Let $S$ be a set and let $\equiv$ be an equivalence relation on $S$. Let us define a quotient set algebra of $S$ and $\equiv$ to be a set $A$ with a function $\iota \in A^S$ such that

$\forall a \in S. \forall b \in S. (a \equiv b) \implies (\iota(a) = \iota(b))$

A quotient set algebra homomorphism of $S$ and $\equiv$ is a function $f \in B^A$ between two quotient set algebras $A$ and $B$ such that

$\forall a \in S. f(\iota_A(a)) = \iota_B(a)$

The category of quotient set algebras of $S$ and $\equiv$ is the category $QSA(S, \equiv)$ whose objects $Ob(QSA(S, \equiv))$ are quotient set algebras of $S$ and $\equiv$ and whose morphisms $Mor(QSA(S, \equiv))$ are quotient set algebra homomorphisms of $S$ and $\equiv$. The quotient set of $S$ and $\equiv$, denoted $S/\equiv$, is defined as the initial object in the category of quotient set algebras of $S$ and $\equiv$.

### In homotopy type theory

Let $(T,\equiv)$ be a setoid.
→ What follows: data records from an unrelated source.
/-! ## Ordered atomics and races (06) -/

/-- An ordered lane operation held in a reorder queue (R151). -/
structure Held where
  place : Nat
  line : Tag
  tag : OrderTag
  grid : Nat
  op : Nat
  lane : Nat
  faulted : Bool := false
  cancelled : Bool := false
deriving DecidableEq, Repr

/-- A race check on its way to the home slice (R154): accessor, sector, kind 0 load, 1 store, 2 atomic. -/
structure RaceReq where
  id : Nat
  crew : Nat
  gid : Nat
  team : Nat
  te : Nat
  ge : Nat
  peers : List Nat := []
  kind : Nat
  iaddr : Word
  /-- (lane, physical address, virtual address) of each lane. -/
  lanes : List (Nat × Nat × Word)
deriving DecidableEq, Repr

/-! ## Grids, teams, scheduling (08, 09, 20) -/

/-- A format slot (R211). -/
structure FmtSlot where
  fmt : Nat := 0
  scale : Nat := 0
  blen : Nat := 0
  cplx : Bool := false
  skip : Bool := false
  skipt : Nat := 0
deriving DecidableEq, Repr

/-- A launch record as read at acceptance (R210). -/
structure LaunchRec where
  code : Word := 0
  codelen : Nat := 0
  dict : Word := 0
  dictn : Nat := 0
  argp : Word := 0
  complete : Word := 0
  ranget : Word := 0
  subt : Word := 0
  subn : Nat := 0
  teams : Nat := 1
  cmrv : BitVec 32 := 0
  deadline : Nat := 0
  crews : Nat := 1
  nregs : Nat := 1
  gbud : Nat := 0
  pre : Nat := 0
  localg : Nat := 0
  det : Bool := false
  coop : Bool := false
  prio : Nat := 0
  agelim : Nat := 0
  slots : List FmtSlot := []
  graphp : Word := 0
deriving DecidableEq, Repr

/-- A node of a work graph as read at acceptance (R386, R387), its bin and what PRDR reports (R391). -/
structure GraphNode where
  tower : Nat := 0
  coal : Nat := 1
  timer : Nat := 0
  pred : Word := 0
  recAddr : Word := 0
  launch : LaunchRec := {}
  bin : Nat := 0
  lastPred : Word := 0
  launched : Bool := false
  decisions : Nat := 0
deriving DecidableEq, Repr

/-- The settle word's pending update (R172). -/
structure Settle where
  settled : Bool := false
  quiet : Bool := false
  /-- The last update clears both bits, so that a push has nothing to clear. -/
  cleared : Bool := false
  /-- GEN as the scheduler last wrote it. -/
  count : Nat := 0
  /-- Updates still to be written, oldest first: SETTLED, QUIET, and what GEN advances by. -/
  updates : List (Bool × Bool × Nat) := []
deriving DecidableEq, Repr

/-- A work graph of a root grid (R386). -/
structure Graph where
  nodes : List GraphNode := []
  sinks : List Word := []
  settleAddr : Word := 0
  settleSpace : Nat := 0
  settle : Settle := {}
deriving DecidableEq, Repr

/-- Where a grid stands. -/
inductive GridPhase where
  /-- In a launch queue; `dealt` counts its dealt teams. -/
  | queued
  /-- Every team dealt. -/
  | dealt
  /-- Its digest and completion word are being written (R188, R385). -/
  | retiring
  | retired
deriving DecidableEq, Repr

/-- A grid (R174, R187): record, record address, acceptance number, tower of its launch queue, depth, parent
team and root grid, dealt and ended team counts, digest declarations of a root grid (R311), and for a node grid
the records its team starts with (R389). -/
structure Grid where
  id : Nat := 0
  ctx : Nat := 0
  launch : LaunchRec := {}
  recAddr : Word := 0
  accept : Nat := 0
  tower : Nat := 0
  depth : Nat := 0
  parentTeam : Option Nat := none
  parentIndex : Nat := 0xFFFFFFFF
  parentGrid : Option Nat := none
  root : Nat := 0
  phase : GridPhase := .queued
  dealtTeams : Nat := 0
  admitted : Nat := 0
  ended : Nat := 0
  graph : Option Graph := none
  regions : List (Word × Word) := []
  digestDest : Option (Nat × Word) := none
  digest : Option (List Byte) := none
  /-- The code signature read at acceptance (R426). -/
  codeHash : List Byte := []
  node : Option Nat := none
  records : List (List Byte) := []
  /-- The subscription states whose consumer its team is (R168). -/
  pairs : List Nat := []
  /-- The session and queue of the command that launched it. -/
  origin : Option (Nat × Nat) := none
  /-- That command's TAGID. -/
  originTag : Nat := 0
  /-- The digest could not be read (R430). -/
  digestAbsent : Bool := false
  /-- The drains its digest or its release waits for, once begun (R385, R429). -/
  drain : Option (List Nat) := none
deriving DecidableEq, Repr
The quotient set $T/\equiv$ is inductively generated by the following:

• a function $\iota: T \to T/\equiv$

• a family of dependent terms

$a:T, b:T \vdash eq_{T/\equiv}(a, b): (a \equiv b) \to (\iota(a) =_{T/\equiv} \iota(b))$
• a family of dependent terms

$a:T/\equiv, b:T/\equiv \vdash \tau(a, b): isProp(a =_{T/\equiv} b)$